Creating the Trailer’s Choral Music

In the choral music, many voices speak the phrase “I Am,” or its equivalent in Biblical Hebrew, “Anokhi (אנוכי).”

My first thought was to ask many people to call my voicemail and to speak the phrases there. As I thought about it, though, more specific ideas came into focus. I wrote them up as the following score, and asked the Cornelius Cardew Choir in Berkeley, California, to record it.

Here’s the score:

Speak or sing
    the phrase "I am" or
    the word "anokhi"
        ("I am" in Hebrew, 
            with the vowels pronounced as in Japanese
            and the consonants as in... hmm... Klingon?)
    repeatedly.

You may
    extend any or all of the phonemes or
    repeat any contiguous set of phonemes
but must include the entire phrase or word
    within a single breath.

Keep the sounding relatively quiet and spare.
Several takes may be overdubbed
    for the final mix.

I added this instruction in an email before the session: “One tweak I’d like to make: since a conventionally-pitched melody will be playing against this, I’d like to stay away from sustained single pitches in the vocal performance. Sustained sounds should either be unpitched or glissandi.”

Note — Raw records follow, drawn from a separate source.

/-! Ends of contexts and functions -/

/-- CTX_DESTROY takes the context out of service with its windows, partitions and guarantees; FLR of a VF resets it, its rings and its
contexts, and one of a function that is not ready is answered CRS; VF_ENABLE_CLEAR resets every VF; TDISP locks, starts and stops.
Choices of the model that it meets: log entries 1, 27, 77, 78. -/
def Obligations.ContextAndFunctionEnds : Prop :=
  (∀ (s : State) (w c : Nat), Tidy s → Owns s w Pg.ple → s.ple.ctxDone = true → c < 1048576 → (ctxAt s c).state = .active →
    fnPort (ctxFn s c) = fnPort w →
    ∃ u, exec (.ctxDestroy w c) s = .next u ∧ (ctxAt u c).state ≠ .active ∧ u.ple.ctxStatus = Status.ok.code ∧ u.ple.ctxDone = true ∧
      (∀ d, d ≠ c → (ctxAt s d).state = .active → (ctxAt u d).state = .active) ∧
      (∀ n x, windowAt u n = some x → x.ctx = c → x.stale = true) ∧ (∀ n, (partAt u n).ctx = c → (partAt u n).valid = false) ∧
      (resvOf u c).b1 = 0 ∧ (resvOf u c).b2 = 0 ∧ (resvOf u c).b3 = 0) ∧
  (∀ (s : State) (f : Nat), Tidy s → Awake s → f < 4096 → portUp s (fnPort f) = true →
    (fnExists s f = true → (func s f).phase = .ready → isPf f = false →
      ∃ u, exec (.flr f) s = .next u ∧ func u f = { Func.reset with phase := .inFlr } ∧ (∀ n, n < 16 → ringOf u f n = Ring.reset) ∧
        (∀ c, (ctxAt u c).fn = f → (ctxAt u c).state ≠ .active) ∧
        counter u (Pg.hiu + fnPort f) 0xE40 = (counter s (Pg.hiu + fnPort f) 0xE40 + 1) % 2 ^ 64) ∧
    (fnExists s f = true → (func s f).phase ≠ .ready →
      exec (.flr f) s = .next { s with sent := s.sent ++ [.configResp f .crs] }) ∧
    (fnExists s f = false → exec (.flr f) s = .next { s with sent := s.sent ++ [.configResp f .ur] })) ∧
  (∀ (s : State) (port : Nat), Tidy s → Awake s → port < 2 → portUp s port = true → (func s (pfOf port)).phase = .ready →
    (func s (pfOf port)).vfEnable = true → (func s (pfOf port)).numVfs ≤ 2047 →
    ∃ u, exec (.vfEnableClear port) s = .next u ∧ (func u (pfOf port)).vfEnable = false ∧
      ∀ i, 1 ≤ i → i ≤ (func s (pfOf port)).numVfs →
        (func u (pfOf port + i)).phase = .retry ∧ (func u (pfOf port + i)).bme = false ∧
        ∀ n, n < 16 → ringOf u (pfOf port + i) n = Ring.reset) ∧
  (∀ (s : State) (f : Nat), Tidy s → Awake s → fnLive s f = true → (func s f).phase = .ready → isPf f = false → s.otp.life ≠ .scrapped →
    ((func s f).tdi = .unlocked → ∃ u, exec (.tdispRequest f .lock) s = .next u ∧ func u f = { func s f with tdi := .locked } ∧
      u.sent = s.sent ++ [.tdisp f true]) ∧
    ((func s f).tdi = .locked → ∃ u, exec (.tdispRequest f .start) s = .next u ∧ func u f = { func s f with tdi := .run } ∧
      u.sent = s.sent ++ [.tdisp f true]) ∧
    ((func s f).tdi = .run → ∃ u, exec (.tdispRequest f .stop) s = .next u ∧ func u f = { Func.reset with phase := .inFlr } ∧
      .tdisp f true ∈ u.sent))
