theorem keeps_retireFrom (k n : Nat) (s : State) (hk : Keeps s0 s) : Keeps s0 (retireFrom k n s) := by
  induction k generalizing n s with
  | zero => cases n <;> exact hk
  | succ k ih =>
    cases n with
    | zero => exact hk
    | succ n =>
      unfold retireFrom
      split
      · exact ih _ _ (keeps_setMap _ _ _ hk)
      · exact ih _ _ hk

theorem keeps_retireSlabs (s : State) (hk : Keeps s0 s) :
    Keeps s0 (retireSlabs s) := by
  unfold retireSlabs
  with_reducible repeat'
    first
    | assumption | apply keeps_retireFrom | apply keeps_trimPresented | exact Keeps.refl _ | apply Keeps.foldl
    | apply Keeps.foldl_snd | intro _ | split
    | (refine Keeps.upd ?_; first | assumption | apply keeps_retireFrom | apply keeps_trimPresented) | dsimp only

theorem keeps_recountSlabs (s : State) (hk : Keeps s0 s) : Keeps s0 (recountSlabs s) := by
  unfold recountSlabs
  exact keeps_retireSlabs _ (hk.step (fun x => { x with map := trising_filter _ x.map }) rfl rfl)

theorem keeps_noteRefusal (st : Status) (ctrl : Nat) (requested : Nat) (headroom : Nat) (s : State) (hk : Keeps s0 s) :
    Keeps s0 (noteRefusal st ctrl requested headroom s) := by
  unfold noteRefusal
  with_reducible repeat'
    first
    | assumption | exact Keeps.refl _ | apply Keeps.foldl | apply Keeps.foldl_snd | intro _ | split
    | (refine Keeps.upd ?_; first | assumption) | dsimp only

theorem keeps_setPart (n : Nat) (v : Part) (s : State) (hk : Keeps s0 s) : Keeps s0 (setPart n v s) :=
  hk.step (fun x => { x with parts := twf_tput _ _ x.parts }) rfl rfl

theorem keeps_setChan (k : Nat) (v : Chan) (s : State) (hk : Keeps s0 s) : Keeps s0 (setChan k v s) :=
  hk.step (fun x => { x with chans := twf_tput _ _ x.chans }) rfl rfl

theorem keeps_refusedAdmission (s : State) (hk : Keeps s0 s) :
    Keeps s0 (refusedAdmission s) := by
  unfold refusedAdmission
  with_reducible repeat' first | assumption | apply keeps_count | split

theorem keeps_updateScales (s : State) (hk : Keeps s0 s) :
    Keeps s0 (updateScales s) := by
  unfold updateScales
  with_reducible repeat'
    first
    | assumption | apply keeps_count | apply keeps_raise | exact Keeps.refl _ | apply Keeps.foldl | apply Keeps.foldl_snd
    | intro _ | split | (refine Keeps.upd ?_; first | assumption | apply keeps_count | apply keeps_raise) | dsimp only

theorem keeps_setSlot (frame : Nat) (v : Option Slot) (s : State) (hk : Keeps s0 s) : Keeps s0 (setSlot frame v s) :=
  hk.step (fun x => { x with slots := twf_tput _ _ x.slots }) rfl rfl

theorem keeps_setFgroup (g : Nat) (v : Group) (s : State) (hk : Keeps s0 s) :
    Keeps s0 (setFgroup g v s) := by
  unfold setFgroup
  with_reducible repeat'
    first
    | assumption | exact Keeps.refl _ | apply Keeps.foldl | apply Keeps.foldl_snd | intro _ | split
    | (refine Keeps.upd ?_; first | assumption) | dsimp only

theorem keeps_startMount (s : State) (hk : Keeps s0 s) :
    Keeps s0 (startMount s) := by
  unfold startMount
  with_reducible repeat'
    first
    | assumption | exact Keeps.refl _ | apply Keeps.foldl | apply Keeps.foldl_snd | intro _ | split
    | (refine Keeps.upd ?_; first | assumption) | dsimp only

theorem keeps_setFlc (c : Nat) (f : Flc) (s : State) (hk : Keeps s0 s) : Keeps s0 (setFlc c f s) :=
  hk.step (fun x => { x with flcs := twf_tput _ _ x.flcs }) rfl rfl

theorem keeps_noteFault (channel : Nat) (block : Nat) (s : State) (hk : Keeps s0 s) :
    Keeps s0 (noteFault channel block s) := by
  unfold noteFault
  with_reducible repeat'
    first
    | assumption | apply keeps_setFlc | exact Keeps.refl _ | apply Keeps.foldl | apply Keeps.foldl_snd | intro _ | split
    | (refine Keeps.upd ?_; first | assumption | apply keeps_setFlc) | dsimp only

theorem keeps_sparingEvent (page : Nat) (s : State) (hk : Keeps s0 s) :
    Keeps s0 (sparingEvent page s) := by
  unfold sparingEvent
  with_reducible repeat' first | assumption | apply keeps_raise | split

theorem keeps_markDirty (slab : Nat) (b : Nat) (s : State) (hk : Keeps s0 s) :
    Keeps s0 (markDirty slab b s) := by
  unfold markDirty
  with_reducible repeat'
    first
    | assumption | exact Keeps.refl _ | apply Keeps.foldl | apply Keeps.foldl_snd | intro _ | split
    | (refine Keeps.upd ?_; first | assumption) | dsimp only

theorem keeps_setTable (id : Nat) (e : TableEnt) (s : State) (hk : Keeps s0 s) : Keeps s0 (setTable id e s) :=
  hk.step (fun x => { x with tables := twf_tput _ _ x.tables }) rfl rfl

theorem keeps_modTable (id : Nat) (f : TableEnt → TableEnt) (s : State) (hk : Keeps s0 s) :
    Keeps s0 (modTable id f s) := by
  unfold modTable
  with_reducible repeat' first | assumption | apply keeps_setTable | split

theorem keeps_pinTable (id : Nat) (s : State) (hk : Keeps s0 s) :
    Keeps s0 (pinTable id s) := by
  unfold pinTable
  with_reducible repeat' first | assumption | apply keeps_modTable | split

theorem keeps_integrityEvent (d : Det) (cause : Nat) (code : Status) (slab : Nat) (b : Nat) (s : State) (hk : Keeps s0 s) :
    Keeps s0 (integrityEvent d cause code slab b s) := by
  unfold integrityEvent
  with_reducible repeat'
    first
    | assumption | apply keeps_raise | exact Keeps.refl _ | apply Keeps.foldl | apply Keeps.foldl_snd | intro _ | split
    | (refine Keeps.upd ?_; first | assumption | apply keeps_raise) | dsimp only

theorem keeps_dropTray (slab : Nat) (b : Nat) (s : State) (hk : Keeps s0 s) :
    Keeps s0 (dropTray slab b s) := by
  unfold dropTray
  with_reducible repeat'
    first
    | assumption | exact Keeps.refl _ | apply Keeps.foldl | apply Keeps.foldl_snd | intro _ | split
    | (refine Keeps.upd ?_; first | assumption) | dsimp only

theorem keeps_setDesc (hb : Nat) (d : Desc) (s : State) (hk : Keeps s0 s) : Keeps s0 (setDesc hb d s) :=
  hk.step (fun x => { x with descs := twf_tput _ _ x.descs }) rfl rfl

theorem keeps_spoil (slab : Nat) (b : Nat) (hb : Nat) (st : BlockState) (s : State) (hk : Keeps s0 s) :
    Keeps s0 (spoil slab b hb st s) := by
  unfold spoil
  with_reducible repeat' first | assumption | apply keeps_markDirty | apply keeps_dropTray | apply keeps_setDesc | split

theorem keeps_poisonBlock (d : Det) (cause : Nat) (slab : Nat) (b : Nat) (hb : Nat) (s : State) (hk : Keeps s0 s) :
    Keeps s0 (poisonBlock d cause slab b hb s) := by
  unfold poisonBlock
  with_reducible repeat' first | assumption | apply keeps_integrityEvent | apply keeps_spoil | split

theorem keeps_noteDecodeFault (check : Nat) (path : Nat) (sub : Nat) (table : Nat) (slab : Nat) (b : Nat) (s : State) (hk :
    Keeps s0 s) :
    Keeps s0 (noteDecodeFault check path sub table slab b s) := by
  unfold noteDecodeFault
  with_reducible repeat'
    first
    | assumption | apply keeps_count | exact Keeps.refl _ | apply Keeps.foldl | apply Keeps.foldl_snd | intro _ | split
    | (refine Keeps.upd ?_; first | assumption | apply keeps_count) | dsimp only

The Choir recorded the piece on 10 August, 2010. I attended via Skype and made suggestions as the session went on, I discovered that I preferred less sustained sounds, so we focused on those.

We did one particularly eerie take by working out the phrases phonemically backward, recording the take that way, then reversing it so that backward voices said the phrases forward. (The actor who used the technique on Twin Peaks explains it in this video.)

We also did another take consisting only of the choir doing the fricative “kh.” (They were relieved to only have to record one minute of that.)

For this session, the choir consisted of Brad Fischer, Katherine Setar, Jaime Robles, Cathryn Hrudicka, Tom Duff, Sarah Stiles, Nancy Beckman, Viv Corringham, Ann O’Rourke, and the choir’s leader, Tom Bickley.